-- ==== Sys2Proof/WellFormed.lean ====
section
/-! DEFINITION. Well-formedness of a command: its operands lie in the ranges of 30_encoding.md R119,
row BAD_FIELD. A command that is not well-formed still decodes (R125: "the decode of such a word is
defined") and is answered BAD_FIELD by its meaning. The bound of COR_PEEK's IDX is a parameter (the
unit's pattern count) and is checked by the meaning only. -/

namespace Sys2Proof

/-- UNIT is 0..5, MODE is 0..5, a CFG_WR's REG is 0x00..0x05 and a CFG_RD's REG 0x00..0x06. -/
def Instr.wellFormed : Instr → Bool
  | .nop _ => true
  | .rbPut _ _ => true
  | .rbPspace => true
  | .rbGet => true
  | .rbSpace => true
  | .rbOcc => true
  | .rbOvfclr => true
  | .rbFlush => true
  | .feed => true
  | .databit _ _ => true
  | .corPeek unit _ => decide (unit.toNat ≤ 5)
  | .statRd unit => decide (unit.toNat ≤ 5)
  | .fsmReset unit => decide (unit.toNat ≤ 5)
  | .modeSet mode => decide (mode.toNat ≤ 5)
  | .cfgWr reg _ => decide (reg.toNat ≤ 5)
  | .cfgRd reg => decide (reg.toNat ≤ 6)

end Sys2Proof
end

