-- ==== Sys2Proof/Machine/Operands.lean ====
section
/-! DEFINITION. The operand forms: the port a command is legal on, the UNIT and MODE operands with
their ranges (30_encoding.md R116, R119, R121), and the sample carried in a command word. -/

namespace Sys2Proof.Machine

open Sys2Proof

/-- The unit a UNIT operand names; none above 5 (00_scope.md R10, 30_encoding.md R119). -/
def unitOf (x : BitVec 4) : Option UnitId :=
  match x.toNat with
  | 0 => some .dx1
  | 1 => some .dx2
  | 2 => some .sx
  | 3 => some .is
  | 4 => some .p2
  | 5 => some .p3
  | _ => none

/-- The mode a MODE operand names; none above 5 (10_state.md R32, 30_encoding.md R119). -/
def modeOf (x : BitVec 3) : Option Mode :=
  match x.toNat with
  | 0 => some .idle
  | 1 => some .dx
  | 2 => some .sx
  | 3 => some .is
  | 4 => some .p2
  | 5 => some .p3
  | _ => none

/-- The port check every command makes first: on the other port the status is WRONG_PORT and nothing
happens (30_encoding.md R119 to R121, 40_ring_buffer.md R143). -/
def onPort (p : Port) (s : State) (run : State → State) :
    Host.Outcome State Fault Refusal :=
  if s.port = p then .next (run s) else .next (s.fail .wrongPort)

/-- A UNIT operand checked: BAD_FIELD above 5 (30_encoding.md R125). -/
def withUnit (x : BitVec 4) (s : State) (run : UnitId → State → State) : State :=
  match unitOf x with
  | none => s.fail .badField
  | some u => run u s

/-- Bit m-1 of ENABLES enables mode m; IDLE needs none (48_control.md R395, R396). -/
def modeEnabled (s : State) (m : Mode) : Bool :=
  m == .idle || s.cfg.enables.getLsbD (m.code.toNat - 1)

end Sys2Proof.Machine
end

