/-- R125, R126: an operand out of its range is answered BAD_FIELD on the right port and changes
nothing: UNIT above 5, MODE above 5, a reserved or read-only REG, an IDX not below the unit's pattern
count. -/
def Obligations.OutOfRangeOperandIsAnswered : Prop :=
  ∀ s : State, s.port = .consumer →
    (∀ i : Instr, i.wellFormed = false → exec i s = .next (s.respondOn .consumer 0x03000000)) ∧
    (∀ x : BitVec 4, 5 < x.toNat → (Instr.statRd x).wellFormed = false ∧
      (Instr.fsmReset x).wellFormed = false ∧ ∀ idx, (Instr.corPeek x idx).wellFormed = false) ∧
    (∀ x : BitVec 3, 5 < x.toNat → (Instr.modeSet x).wellFormed = false) ∧
    (∀ reg : BitVec 8, (5 < reg.toNat → ∀ value, (Instr.cfgWr reg value).wellFormed = false) ∧
      (6 < reg.toNat → (Instr.cfgRd reg).wellFormed = false)) ∧
    (∀ (x idx : BitVec 4) (u : UnitId), unitOf x = some u →
      (patterns s.par u).length ≤ idx.toNat →
      exec (.corPeek x idx) s = .next (s.respondOn .consumer 0x03000000))

/-- R120: a command with status ILLEGAL_OP, WRONG_PORT, BAD_FIELD, DISABLED or EMPTY changes no state,
and one with status FULL changes exactly OVF_CNT, to the next count modulo 256, and OVF_G, to the Gray
code of the new count (the response apart). -/
def Obligations.ErrorStatusChangesNothing : Prop :=
  ∀ (w x : Word) (s t : State), s.rst = false → portResponse t s.port = some x →
    runWord w s = .next t →
    (x.extractLsb' 24 8 ∈ [0x01#8, 0x02, 0x03, 0x04, 0x05] → t = s.respondOn s.port x) ∧
    (x.extractLsb' 24 8 = 0x06 →
      t = { s with rb := { s.rb with
        ovfCnt := BitVec.ofNat 8 (s.rb.ovfCnt.toNat + 1)
        ovfG := BitVec.ofNat 8 (gray ((s.rb.ovfCnt.toNat + 1) % 256)) } }.respondOn s.port x)

/-- R127: NOP is answered OK with result 0 on both ports, whatever its hint bits, and changes nothing
else; every word 0x00xxxxxx is a NOP. -/
def Obligations.NopAnswersOk : Prop :=
  ∀ s : State, (∀ hint : BitVec 24, exec (.nop hint) s = .next (s.respondOn s.port 0)) ∧
    ∀ w : Word, w.extractLsb' 24 8 = 0 → decode w = .ok (.nop (w.extractLsb' 0 24)) ∧
      (s.rst = false → runWord w s = .next (s.respondOn s.port 0))

/-! ### Ring buffer (40_ring_buffer.md) -/

/-- R140 to R142: bit i of `gray` is the XOR of bits i and i + 1, `gray_inv` is bit by bit as the rule
gives it and inverts `gray` on n bits, and the Gray codes of consecutive n-bit numbers, the last and 0
among them, differ in exactly one of their bits. -/
def Obligations.GrayCode : Prop :=
  (∀ x i, (gray x).testBit i = (x.testBit i ^^ x.testBit (i + 1))) ∧
  ∀ n : Nat, (∀ x, x < 2 ^ n → grayInv n (gray x) = x) ∧
    (∀ g, g < 2 ^ n → 0 < n → (grayInv n g).testBit (n - 1) = g.testBit (n - 1)) ∧
    (∀ g i, g < 2 ^ n → i + 1 < n →
      (grayInv n g).testBit i = ((grayInv n g).testBit (i + 1) ^^ g.testBit i)) ∧
    ∀ x, 0 < n → x < 2 ^ n → ((List.range n).countP fun i =>
      (gray x).testBit i != (gray ((x + 1) % 2 ^ n)).testBit i) = 1

/-- R144: a put into a buffer not full in the producer's view stores its sample at entry `WPTR mod L`,
leaves every other entry, advances WPTR and WPTR_G and answers OK; a put into a full one stores
nothing, counts the failure in OVF_CNT and OVF_G and answers FULL; neither changes anything else. -/
def Obligations.PutStoresOrCounts : Prop :=
  ∀ (b : Bool) (tag : Tag) (s : State), s.port = .producer →
    (occW s ≠ capacity s.par → storageCanonical s →
      ∃ t, exec (.rbPut b tag) s = .next t ∧
        ringEntry t s.rb.wptr = ⟨b, tag⟩ ∧
        (∀ j, j % capacity s.par ≠ s.rb.wptr % capacity s.par → ringEntry t j = ringEntry s j) ∧
        t = { s with
          rb := { s.rb with
            mem := t.rb.mem
            wptr := (s.rb.wptr + 1) % (2 * capacity s.par)
            wptrG := gray ((s.rb.wptr + 1) % (2 * capacity s.par)) },
          prodResp := some 0 }) ∧
    (occW s = capacity s.par →
      exec (.rbPut b tag) s = .next { s with
        rb := { s.rb with
          ovfCnt := BitVec.ofNat 8 (s.rb.ovfCnt.toNat + 1)
          ovfG := BitVec.ofNat 8 (gray ((s.rb.ovfCnt.toNat + 1) % 256)) },
        prodResp := some 0x06000000 })

/-- R145, R147, R148: the space and occupancy queries return the counts of their view, the consumer's
two adding up to L, and change nothing but the response. The counts are the differences of R41 modulo
2L, the remainder being the mathematical one, in [0, m) also for a negative difference (R11). -/
def Obligations.SpaceQueriesAnswer : Prop :=
  (∀ m a b : Nat, 0 < m → (modSub m a b : Int) = ((a : Int) - b) % m) ∧
  (∀ s : State, occR s = modSub (2 * 2 ^ s.par.aw) s.rb.wptrV s.rb.rptr ∧
    occW s = modSub (2 * 2 ^ s.par.aw) s.rb.wptr s.rb.rptrV ∧
    occT s = modSub (2 * 2 ^ s.par.aw) s.rb.wptr s.rb.rptr) ∧
  ∀ s : State, paramsOk s.par = true → occW s ≤ capacity s.par → occR s ≤ capacity s.par →
    (s.port = .producer → ∃ w : Word, exec .rbPspace s = .next { s with prodResp := some w } ∧
      w.toNat + occW s = capacity s.par) ∧
    (s.port = .consumer → ∃ w v : Word,
      exec .rbSpace s = .next { s with consResp := some w } ∧
      exec .rbOcc s = .next { s with consResp := some v } ∧
      v.toNat = occR s ∧ w.toNat + v.toNat = capacity s.par)

/-- R146: a get returns the entry at `RPTR mod L` with the valid bit, advances RPTR and RPTR_G, and
changes nothing else; with nothing in the consumer's view it returns EMPTY and changes nothing. -/
def Obligations.GetTakesOldestSample : Prop :=
  ∀ s : State, s.port = .consumer →
    (occR s ≠ 0 → ∃ w : Word,
      exec .rbGet s = .next { s with
        rb := { s.rb with
          rptr := (s.rb.rptr + 1) % (2 * capacity s.par)
          rptrG := gray ((s.rb.rptr + 1) % (2 * capacity s.par)) },
        consResp := some w } ∧
      w.toNat = 2 ^ 16 + 2 ^ 8 * (ringEntry s s.rb.rptr).tag.toNat +
        (ringEntry s s.rb.rptr).bit.toNat) ∧
    (occR s = 0 → exec .rbGet s = .next { s with consResp := some 0x05000000 })

/-- R149: RB_OVFCLR returns whether OVF_V differs from OVF_ACK, sets OVF_ACK to OVF_V, and changes
nothing else. -/
def Obligations.OverflowReadAndCleared : Prop :=
  ∀ s : State, s.port = .consumer →
    exec .rbOvfclr s = .next { s with
      rb := { s.rb with ovfAck := s.rb.ovfV },
      consResp := some (if s.rb.ovfV ≠ s.rb.ovfAck then 1 else 0) }

/-- R150, the start and the micro-steps: RB_FLUSH fixes k at the consumer's occupancy; with k = 0 it
returns 0 at once and changes nothing, else k micro-steps are pending and nothing else has changed.
While a flush is in progress CONS starts no other command: its step is a micro-step, which moves RPTR
by one entry and takes no word. That the start is a step of its own and that no response stands while
the flush runs is the model's choice (notes 10 and 14). -/
def Obligations.FlushStartsAndHoldsConsumer : Prop :=
  ∀ s : State,
    (s.port = .consumer → occR s = 0 → exec .rbFlush s = .next { s with consResp := some 0 }) ∧
    (s.port = .consumer → occR s ≠ 0 → exec .rbFlush s = .next { s with
      flush := some ⟨occR s, occR s, none⟩, consResp := none }) ∧
    ∀ job : FlushJob, s.flush = some job → ∃ t, stepAgent .cons s = .next t ∧
      t.consIn = s.consIn ∧ t.rb = { s.rb with
        rptr := (s.rb.rptr + 1) % (2 * capacity s.par)
        rptrG := gray ((s.rb.rptr + 1) % (2 * capacity s.par)) } ∧
      t.events = s.events ∧ (1 < job.left → t.mode = s.mode ∧ t.consResp = s.consResp ∧
        t.flush = some { job with left := job.left - 1 })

■ Required work
In the listing above, find each line with the word "Prop" and return it.

■ Exercise answer
def Obligations.OutOfRangeOperandIsAnswered : Prop :=
def Obligations.ErrorStatusChangesNothing : Prop :=
def Obligations.NopAnswersOk : Prop :=
def Obligations.GrayCode : Prop :=
def Obligations.PutStoresOrCounts : Prop :=
def Obligations.SpaceQueriesAnswer : Prop :=
def Obligations.GetTakesOldestSample : Prop :=
def Obligations.OverflowReadAndCleared : Prop :=
def Obligations.FlushStartsAndHoldsConsumer : Prop :=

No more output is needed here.